Penindakan terhadap Anggota Polisi yang Terlibat dalam Penggunaan Pelat Nomor Palsu
Seorang anggota polisi berpangkat AKP di Makassar, yakni AKP H Ramli, diketahui memiliki mobil Jeep Wrangler Rubicon dengan pelat nomor palsu. Peristiwa ini menarik perhatian publik dan mengundang reaksi dari pihak kepolisian. Akibat tindakan tersebut, AKP H Ramli mendapatkan sanksi dari Bidang Profesi dan Pengamanan (Propam) Polda Sulsel.
Sanksi yang Diterima
Sanksi yang diberikan kepada AKP H Ramli tidak terlalu berat.
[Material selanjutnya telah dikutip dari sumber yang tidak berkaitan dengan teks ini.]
-- ==== Sys2Proof/Machine/FrameStore.lean ====
section
/-! DEFINITION. FS toward the receiver: the buffer pool (R47, R48), the receive record (R46), the inboxes and the active lists (R49),
and the frame handler (R50). -/

namespace Sys2Proof.Machine

/-! ## The pool (R47, R48) -/

/-- A HOLD-OFF of 40 ms is queued (R48). -/
def State.sendHoldOff (s : State) : State :=
  s.send .holdOff broadcast [byte Config.poolLowMs]

/-- What follows a fall of the free count to 5: POOL_LOW, and a HOLD-OFF where the pool-low timer is stopped (R48). -/
def State.poolFell (s : State) : State :=
  let s := { s with fs := { s.fs with poolLow := true } }
  if s.fs.poolTimer = none then
    ({ s with fs := { s.fs with poolTimer := startTimer Config.poolLowMs } }).sendHoldOff
  else s

/-- A buffer leaves the pool (R47); asked for only where one is free. -/
def State.takeBuffer (s : State) : State :=
  let s := { s with fs := { s.fs with free := s.fs.free - 1 } }
  if s.fs.free = 5 then s.poolFell else s

/-- A buffer returns to the pool (R47). -/
def State.giveBuffer (s : State) : State :=
  { s with fs := { s.fs with free := s.fs.free + 1 } }

/-- The pool-low timer has reached 40 ms (R48). -/
def State.poolExpiry (s : State) : State :=
  if due s.fs.poolTimer then
    if s.fs.free < 6 then
      ({ s with fs := { s.fs with poolTimer := startTimer Config.poolLowMs } }).sendHoldOff
    else { s with fs := { s.fs with poolTimer := none } }
  else s

/-! ## The receive record (R46) -/

/-- The receive record of a frame that arrives now. -/
def State.rxRecord (s : State) (source : Nat) (epoch : Epoch) : RxRec :=
  if source = s.pt.node then ⟨s.time, source, epoch, .own, epoch == s.pt.epoch⟩
  else
    match s.pt.peers[source]? with
    | some p => ⟨s.time, source, epoch, .other p.state p.notHearing, p.state != .unknown && p.epoch == some epoch⟩
    | none => ⟨s.time, source, epoch, .other .unknown false, false⟩

/-! ## Inboxes (R49) -/

/-- An accepted frame joins the tail of its inbox; an inbox that was empty joins the tail of its active list. -/
def State.fileFrame (s : State) (f : RxFrame) : State :=
  { s with fs := { s.fs with
    active := if s.fs.inbox.any (fun g => g.kind == f.kind) then s.fs.active else s.fs.active ++ [f.kind]
    inbox := s.fs.inbox ++ [f] } }

/-! ## The frame handler (R50) -/

/-- The inbox at the head of the active list of the lowest-numbered level whose active list is not empty. -/
def FS.chosenKind (fs : FS) : Option Kind :=
  [0, 1, 2, 3].findSome? (fun l => fs.active.find? (fun k => k.level == l))

/-- The free handler takes the head frame of the inbox it chooses, where that is the inbox of kind `k`; the inbox moves to the tail of
its active list, or leaves it. -/
def FS.takeFrame (fs : FS) (k : Kind) : Option (RxFrame × FS) :=
  if fs.handler = none ∧ fs.chosenKind = some k then
    match takeFirst (fun f => f.kind == k) fs.inbox with
    | some (f, rest) =>
      let others := fs.active.filter (fun j => j != k)
      some (f, { fs with
        inbox := rest, handler := some f
        active := if rest.any (fun g => g.kind == k) then others ++ [k] else others })
    | none => none
  else none

/-- The block has finished with the frame: the buffer returns to the pool and the handler is free. -/
def State.finishFrame (s : State) : State :=
  ({ s with fs := { s.fs with handler := none } }).giveBuffer

/-- The frame handler delivers a frame of kind `k` to its block, whose handling is `act` (R50). Where the handler's choice is not a
frame of this kind, nothing happens. -/
def State.withFrame (s : State) (k : Kind) (act : RxFrame → State → State) : State :=
  match s.fs.takeFrame k with
  | some (f, fs) => (act f { s with fs := fs }).finishFrame
  | none => s

/-! ## Hold-off (R55, R56) -/

/-- Marks or clears the deferred mark of the frames addressed to `k` at level 2 or 3. -/
def deferTo (k : Nat) (mark : Bool) (q : List TxFrame) : List TxFrame :=
  q.map (fun f => if f.dest = k ∧ 2 ≤ f.kind.level then { f with deferred := mark } else f)

/-- Sets or stops the hold-off timer of peer `k`, with the marks that follow (R55, R56). -/
def State.setHoldOff (s : State) (k : Nat) (endTime : Option Time) : State :=
  { s with fs := { s.fs with
    holdOff := s.fs.holdOff.set k endTime, queue := deferTo k endTime.isSome s.fs.queue } }

/-- FS handles a HOLD-OFF frame (R55). A source of 63 has no timer. -/
def takeHoldOff (f : RxFrame) (s : State) : State :=
  let n := byteAt f.payload 0
  let endTime := after f.rx.arrival n
  if n = 0 ∨ f.rx.source = s.pt.node ∨ 63 ≤ f.rx.source then s
  else if reached s.time endTime then s.setHoldOff f.rx.source none
  else s.setHoldOff f.rx.source (some endTime)

/-- The hold-off timer of peer `k` has reached its end (R56). -/
def State.holdOffEnd (s : State) (k : Nat) : State :=
  match s.fs.holdOff[k]? with
  | some (some t) => if reached s.time t then s.setHoldOff k none else s
  | _ => s

/-! ## Commands -/

/-- HOLD_OFF (R55). -/
def execHoldOff (s : State) : Host.Outcome State Fault Refusal :=
  .next (s.withFrame .holdOff takeHoldOff)

/-- HOLD_OFF_TIMER_EXPIRY (R56). -/
def execHoldOffTimerExpiry (k : Nat) (s : State) : Host.Outcome State Fault Refusal :=
  .next (s.holdOffEnd k)

/-- POOL_LOW_TIMER_EXPIRY (R48). -/
def execPoolLowTimerExpiry (s : State) : Host.Outcome State Fault Refusal :=
  .next s.poolExpiry

/-- INSPECT_REPLY (R49): RP finishes with the frame at once. -/
def execInspectReply (s : State) : Host.Outcome State Fault Refusal :=
  .next (s.withFrame .inspectReply (fun _ s => s))

/-- EVENT (R49): RP finishes with the frame at once. -/
def execEvent (s : State) : Host.Outcome State Fault Refusal :=
  .next (s.withFrame .event (fun _ s => s))

end Sys2Proof.Machine
end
Ia hanya menerima teguran karena dinilai menjalani hidup yang terlalu mewah atau hedonistik. Menurut informasi yang dirilis oleh akun media sosial resmi Polda Sulsel, proses penindakan dilakukan setelah adanya pemeriksaan awal oleh Subbid Paminal. Selanjutnya, kasus ini akan diproses lebih lanjut melalui mekanisme kode etik profesi Polri oleh Subbid Wabprof.
“Langkah ini diambil untuk memastikan adanya transparansi, akuntabilitas, dan keadilan dalam setiap proses penegakan disiplin di tubuh Polri,” demikian keterangan resmi Polda Sulsel.
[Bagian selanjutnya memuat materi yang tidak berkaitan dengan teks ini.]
/-- The route key of an instance's present attempt (R127). -/
def State.keyOf (s : State) (x : Inst) : RouteKey :=
  ⟨s.pt.node, s.pt.epoch, x.route.getD 0, x.serial, x.attempt.getD 0⟩

/-- Changes the owner entry of a node. -/
def Inst.modOwner (x : Inst) (node : Nat) (f : OwnerEntry → OwnerEntry) : Inst :=
  { x with owners := x.owners.map (fun o => if o.node = node then f o else o) }

/-- The owner entry of a node. -/
def Inst.owner? (x : Inst) (node : Nat) : Option OwnerEntry :=
  x.owners.find? (fun o => o.node == node)

/-- A node is an owner asked. -/
def Inst.asked (x : Inst) (node : Nat) : Bool :=
  x.owners.any (fun o => o.node == node && o.asked)

/-- Changes what a QUEUED or ACTIVE slot holds. -/
def Slot.mapData (f : SlotData → SlotData) : Slot → Slot
  | .free => .free
  | .queued d => .queued (f d)
  | .active d i m => .active (f d) i m

/-- What a QUEUED or ACTIVE slot holds. -/
def Slot.data? : Slot → Option SlotData
  | .free => none
  | .queued d => some d
  | .active d _ _ => some d

/-- The slot's attempt count advances by one, saturating at 255 (R127, R128). -/
def State.bumpAttempts (s : State) (slot : Nat) : State :=
  { s with rq := { s.rq with slots := s.rq.slots.modify slot (Slot.mapData (fun d => { d with attempts := min (d.attempts + 1) 255 })) } }

/-- The slot's attempt count. -/
def State.slotAttempts (s : State) (slot : Nat) : Nat :=
  match (s.rq.slots[slot]?).bind Slot.data? with
  | some d => d.attempts
  | none => 0

/-! ## What RE sends -/

/-- A RELEASE for a route key: to the own CT, or as a frame (R128). Source 63 cannot be addressed (log entry 17). -/
def State.releaseTo (s : State) (key : RouteKey) (node : Nat) : State :=
  if node = s.pt.node then s.handCt (.release key)
  else if node < 63 then s.send .release node (encKey key)
  else s

/-- A SET for a route key (R130). -/
def State.setTo (s : State) (key : RouteKey) (node : Nat) : State :=
  if node = s.pt.node then s.handCt (.set key) else s.send .set node (encKey key)

/-- A RELEASE to every owner asked (R128), in owner-list order (log entry 33). -/
def State.releaseAsked (s : State) (x : Inst) : State :=
  forEach (x.owners.filter (·.asked)) (fun o s => s.releaseTo (s.keyOf x) o.node) s

/-- An AWARD-WITHDRAW where the instance holds an award (R127, R128, R138). -/
def State.withdrawAward (s : State) (x : Inst) : State :=
  match x.award with
  | some a =>
    if a.node = s.pt.node then s.handYu (.withdraw a.call) else s.send .awardWithdraw a.node (encCall a.call)
  | none => s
Penjelasan dari Kabid Propam
Kabid Propam Polda Sulsel, Kombes Pol Zulham Effendy, menyatakan bahwa tindakan terhadap AKP H Ramli merupakan bagian dari komitmen Polri, khususnya Polda Sulsel, dalam menegakkan nilai-nilai profesionalisme dan etika kepolisian. Ia menekankan bahwa setiap anggota Polri harus hidup sederhana dan menjadi teladan di masyarakat sesuai dengan semangat Presisi.
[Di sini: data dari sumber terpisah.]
/-- An award (R124, R126): to another node an AWARD frame, with 60 ms to settle; the own YU takes its own in the same event, and the
attempt begins. A direct award names the road of the request, under the next call sequence value. The own YU takes what waits for it in
order (log entry 5), a call in RUNNING alone, an award outside RUNNING as one that is ignored. -/
def Sys2Proof.Clause.AwardsAreMade : Prop :=
  (∀ (s : State) (i : Nat) (x : Inst) (a : AwardRec) (route : Option Nat),
    let y : Inst := { x with
      state := .calling, phase := some .awarding, call := some a.call, best := none, bidders := [], award := some a
      route := route, timers := ReTimers.stopped }
    (a.node ≠ s.pt.node → s.makeAward i x a route
      = (s.setInst i (some { y with timers := { ReTimers.stopped with awardWait := some ⟨0, 60⟩ } })).send .award a.node
          (encAward a.call a.road x.tramRec a.direct))
    ∧ (a.node = s.pt.node → s.makeAward i x a route
      = (((s.setInst i (some y)).handYu (.award a.call a.road x.tramRec a.direct)).yuTakesAll).beginAttempt i))
  ∧ (∀ (s : State) (i : Nat) (x : Inst) (d : SlotData) (node road : Nat), s.inst? i = some x →
      (s.rq.slots[x.slot]?).bind Slot.data? = some d → d.road = some (node, road) →
      s.directAward i = ({ s with re := { s.re with callSeq := s.nextSeq } }).makeAward i { x with owners := [] }
        ⟨⟨s.pt.node, s.nextSeq⟩, node, road, true⟩ x.route)
  ∧ (∀ s : State, s.yuTakesAll = forEach s.yu.fromRe (fun m u => u.yuTakes m) { s with yu := { s.yu with fromRe := [] } }
      ∧ s.yuTakesAll.yu.fromRe = []
      ∧ (∀ call t, s.yuTakes (.bidCall call t) = if s.pt.mode = .running then s.takeBidCall call s.pt.epoch t else s)
      ∧ (∀ call road t direct, s.yuTakes (.award call road t direct) = if s.pt.mode = .running
          then s.takeAward call s.pt.epoch road t direct else s.count (fun c => { c with awardsIgnored := bump c.awardsIgnored }))
      ∧ (∀ call, s.yuTakes (.withdraw call) = s.takeWithdraw call s.pt.epoch))

/-- The next call sequence value (R121): the first of the values after the counter that no instance holds as its call ID or as that of its
award; eight instances hold sixteen at most. -/
def Sys2Proof.Clause.CallSequenceSkipsValuesInUse : Prop :=
  ∀ (s : State) (n : Nat),
    let value := fun m : Nat => (s.re.callSeq + 1 + m) % 256
    let held := fun q : Nat => ∃ i x, s.inst? i = some x
      ∧ ((∃ c, x.call = some c ∧ c.seq = q) ∨ ∃ a, x.award = some a ∧ a.call.seq = q)
    n ≤ 16 → (∀ m, m < n → held (value m)) → ¬ held (value n) → s.nextSeq = value n

/-- Bid calls, bids, awards and the timers of a call (R121, R123 to R126). -/
def Obligations.CallingForARoad : Prop :=
  Clause.NewBidCall ∧ Clause.CallSequenceSkipsValuesInUse ∧ Clause.BidsAndRoadChanges ∧ Clause.CallTimersExpire ∧ Clause.AwardsAreMade

/-- An attempt (R127): past number 255 the request expires; with an owner that is not usable it fails at once and backs off; otherwise
every owner of the route is asked, by a CLAIM frame or, the own CT, by a handover that it takes in the same event, and the claim window
of 400 ms runs. RETRY_TIMER_EXPIRY goes on by what the instance holds (R137); that an IN request without an award makes a new bid call is
the model's choice, R137's table has no row for it (log entry 25). In ISOLATED nothing begins (R72); that nothing changes instead is the
model's choice (log entry 51). -/
def Sys2Proof.Clause.AttemptsBegin : Prop :=
  ∀ (s : State) (i : Nat) (x : Inst), s.inst? i = some x →
    (∀ rc, s.routeOf x = some rc →
      (255 < x.nextAttempt → s.beginAttempt i = (s.withdrawAward x).endInst i x .expired)
      ∧ (x.nextAttempt ≤ 255 → (∃ k ∈ rc.owners, k ≠ s.pt.node ∧ s.peerUsable k = false) →
          ∃ y, (s.beginAttempt i).inst? i = some y ∧ y.state = .backoff ∧ y.attempt = some x.nextAttempt
            ∧ (s.beginAttempt i).cnt.attemptsFailed = bump s.cnt.attemptsFailed
            ∧ (s.beginAttempt i).fs = s.fs ∧ (s.beginAttempt i).ct = s.ct)
      ∧ (x.nextAttempt ≤ 255 → (∀ k ∈ rc.owners, k = s.pt.node ∨ s.peerUsable k = true) →
          (s.beginAttempt i).inst? i = some { x with
            attempt := some x.nextAttempt, phase := none, best := none, bidders := [], state := .claiming
            owners := rc.owners.map (OwnerEntry.fresh true), timers := { ReTimers.stopped with claim := some ⟨0, 400⟩ } })
      ∧ (x.nextAttempt ≤ 255 → (∀ k ∈ rc.owners, k = s.pt.node ∨ s.peerUsable k = true) →
          let asking : Inst := { x with
            attempt := some x.nextAttempt, phase := none, best := none, bidders := [], state := .claiming
            owners := rc.owners.map (OwnerEntry.fresh true), timers := { ReTimers.stopped with claim := some ⟨0, 400⟩ } }
          let claim := fun k : Nat =>
            ({ key := ⟨s.pt.node, s.pt.epoch, x.route.getD 0, x.serial, x.nextAttempt⟩
               cls := some rc.cls, tram := x.tram, approach := rc.approach
               award := if rc.cls = .runIn then x.award.map (fun a => ⟨a.call, a.direct⟩) else none
               steps := ownerSteps k 1 rc.steps } : ClaimReq)
          s.beginAttempt i = (forEach rc.owners (fun k u =>
            if k = s.pt.node then u.handCt (.claim (claim k)) else u.send .claim k (encClaim (claim k)))
              (s.setInst i (some asking))).ctTakesAll))
    ∧ (s.pt.mode = .isolated → exec (.retryTimerExpiry i) s = .next s)
    ∧ (due x.timers.retry = true → s.pt.mode ≠ .isolated →
        (∀ a, x.award = some a → a.direct = true ∨ a.node = s.pt.node ∨ s.peerUsable a.node = true →
          exec (.retryTimerExpiry i) s = .next (s.beginAttempt i))
        ∧ (∀ a, x.award = some a → a.direct = false → a.node ≠ s.pt.node → s.peerUsable a.node = false →
          exec (.retryTimerExpiry i) s = .next (((s.withdrawAward x).setInst i (some x.dropAward)).startCall i))
        ∧ (x.award = none → exec (.retryTimerExpiry i) s = .next (match x.code with
            | .road => s.directAward i
            | .inbound => s.startCall i
            | .outbound => s.beginAttempt i
            | .dest => s.beginAttempt i)))

/-- An attempt fails (R128, R137): it is counted, each owner asked gets a RELEASE, as a frame or as a handover, and the instance backs off
for its class's base times the attempts, eight at most, plus 5 ms times the node ID; CLAIM_WINDOW_EXPIRY and SET_WINDOW_EXPIRY are such
failures (R129, R130). The RELEASEs go in owner-list order (the model's choice: log entry 33). -/
def Sys2Proof.Clause.AttemptsFail : Prop :=
  ∀ (s : State) (i : Nat) (x : Inst) (rc : RouteCfg) (d : SlotData), s.inst? i = some x → s.routeOf x = some rc →
    (s.rq.slots[x.slot]?).bind Slot.data? = some d →
    let n := min (d.attempts + 1) 255
    let base := match rc.cls with | .runIn => 100 | .runOut => 200 | .shunt => 400
    (s.failAttempt i .other).inst? i = some { x with
        state := .backoff, phase := none, best := none, bidders := []
        timers := { ReTimers.stopped with retry := some ⟨0, base * min n 8 + 5 * s.pt.node⟩ } }
    ∧ (s.failAttempt i .other).cnt.attemptsFailed = bump s.cnt.attemptsFailed
    ∧ (((s.failAttempt i .other).rq.slots[x.slot]?).bind Slot.data?).map (·.attempts) = some n
    ∧ (x.asked s.pt.node = true → .release (s.keyOf x) ∈ (s.failAttempt i .other).ct.fromRe)
    ∧ (let released := forEach (x.owners.filter (·.asked)) (fun o u => u.releaseTo (s.keyOf x) o.node) s
       (s.failAttempt i .other).fs = released.fs ∧ (s.failAttempt i .other).ct = released.ct)
    ∧ (due x.timers.claim = true → exec (.claimWindowExpiry i) s = .next (s.failAttempt i .other))
    ∧ (due x.timers.set = true → exec (.setWindowExpiry i) s = .next (s.failAttempt i .other))

/-- What RE sends when it lets go (R127, R128, R138): a RELEASE for a key, and an AWARD-WITHDRAW for an award, each as a frame to another
node and as a handover inside its own (no frame to source 63: log entry 17); and the causes NO_AWARD and NO_ROOM, which give the award
up: the first calls again at once, the second after the back-off (R128, R129), each after the RELEASEs in owner-list order (log entry
33). -/
def Sys2Proof.Clause.ReLetsGo : Prop :=
  ∀ (s : State) (key : RouteKey) (node i : Nat) (x : Inst),
    (node = s.pt.node → s.releaseTo key node = { s with ct := { s.ct with fromRe := s.ct.fromRe ++ [.release key] } })
    ∧ (node ≠ s.pt.node → node < 63 → s.releaseTo key node = s.send .release node (encKey key))
    ∧ (∀ a, x.award = some a →
        (a.node = s.pt.node → s.withdrawAward x = { s with yu := { s.yu with fromRe := s.yu.fromRe ++ [.withdraw a.call] } })
        ∧ (a.node ≠ s.pt.node → s.withdrawAward x = s.send .awardWithdraw a.node [byte a.call.caller, byte a.call.seq]))
    ∧ (x.award = none → s.withdrawAward x = s)
    ∧ (∀ a, s.inst? i = some x → x.award = some a →
        let released := (forEach (x.owners.filter (·.asked)) (fun o u => u.releaseTo (s.keyOf x) o.node) s).countFailure x.slot
        let given := (released.withdrawAward x).setInst i (some { x with award := none, call := none, timers := ReTimers.stopped })
        s.failAttempt i .noAward = given.startCall i ∧ s.failAttempt i .noRoom = given.enterBackoff i)

/-- The own CT takes what waits for it in order, in the event of the attempt (R127, log entry 5): a CLAIM without receive record, a SET, a
RELEASE. -/
def Sys2Proof.Clause.CtTakesItsHandovers : Prop :=
  ∀ s : State, s.ctTakesAll = forEach s.ct.fromRe (fun m u => u.ctTakes m) { s with ct := { s.ct with fromRe := [] } }
    ∧ s.ctTakesAll.ct.fromRe = []
    ∧ (∀ req, s.ctTakes (.claim req) = s.evaluateClaim req none)
    ∧ (∀ key, s.ctTakes (.set key) = s.takeSet key) ∧ (∀ key, s.ctTakes (.release key) = s.takeRelease key)

/-- Attempts: how they begin, and how they fail (R127 to R130, R137). -/
def Obligations.Attempts : Prop :=
  Clause.AttemptsBegin ∧ Clause.AttemptsFail ∧ Clause.ReLetsGo ∧ Clause.CtTakesItsHandovers

/-- GRANT, DENY, SET_DONE, SET_FAIL, PASSED and CLAIM_LOST reach RE as a frame, in one turn of the frame handler, or as the oldest
handover of the own CT (R103, R129 to R136). -/
def Sys2Proof.Clause.RepliesReachRe : Prop :=
  ∀ s : State, ∀ kc ∈ [(Kind.grant, Instr.grant), (Kind.deny, Instr.deny), (Kind.setDone, Instr.setDone), (Kind.setFail, Instr.setFail),
      (Kind.passed, Instr.passed), (Kind.claimLost, Instr.claimLost)],
    (∀ (f : RxFrame) (fs' : FS) (m : ReMsg), s.fs.takeFrame kc.1 = some (f, fs') → decReply f = some m →
      exec (kc.2 .frame) s = .next (({ s with fs := fs' }).takeReply m (some f.rx)).finishFrame)
    ∧ (∀ (m : ReMsg) (rest : List ReMsg), s.re.fromCt = m :: rest → m.kind = kc.1 →
      exec (kc.2 .handover) s = .next (({ s with re := { s.re with fromCt := rest } }).takeReply m none))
Selain itu, Kapolri juga telah memberikan instruksi agar anggota-anggota polisi menjauhi gaya hidup mewah yang bisa merusak citra institusi kepolisian. “Kita sudah tangani dan segera diproses kalau terbukti,” ujar Zulham.
Penjelasan dari AKP H Ramli
Sebelumnya, AKP H Ramli telah diperiksa oleh Seksi Profesi dan Pengamanan (Si Propam) Polrestabes Makassar terkait viralnya mobil Jeep Wrangler Rubicon berpelat palsu miliknya. Ia menjelaskan bahwa mobil tersebut adalah mobil bekas yang dibeli setelah menjual mobil lamanya. “Harga penjualannya ditambahkan dari uang orang tuanya untuk membeli Rubicon,” jelas Ramli saat menanggapi kabar kepemilikan mobil mewah tersebut.
Dalam kesempatan itu, Ramli juga menekankan bahwa kepemilikan mobil bukanlah bentuk pamer kekayaan, melainkan hasil dari usaha dan dukungan keluarga. Ia menekankan pentingnya menjaga nama baik institusi. “Artinya begini, persoalan rezeki, apa semua, itu kan urusan Allah. Tapi (yang penting) bagaimana menjaga marwah kepolisian, menjaga nama baik diri kita, dan menjaga nama institusi serta pimpinan,” ucapnya.
Ramli juga menyampaikan bahwa jika ada usaha dan dasarnya memang ada, serta didukung oleh keluarga, maka tidak masalah. “Yang jadi susah kalau menghalalkan segala cara untuk mendapatkan sesuatu yang diinginkan. Itu tidak dibenarkan. Tapi, kalau ada usaha, dasarnya memang ada, orang tuanya mendukung, ya kenapa tidak,” tambahnya.
Langkah Ke Depan
Proses hukum terhadap AKP H Ramli masih berlangsung. Pihak Propam akan terus memantau situasi dan memastikan bahwa tindakan yang diambil sesuai dengan aturan dan kode etik yang berlaku. Dengan adanya insiden ini, diharapkan dapat menjadi pembelajaran bagi seluruh anggota Polri untuk lebih waspada dan menjunjung tinggi nilai-nilai profesionalisme serta etika dalam menjalankan tugasnya.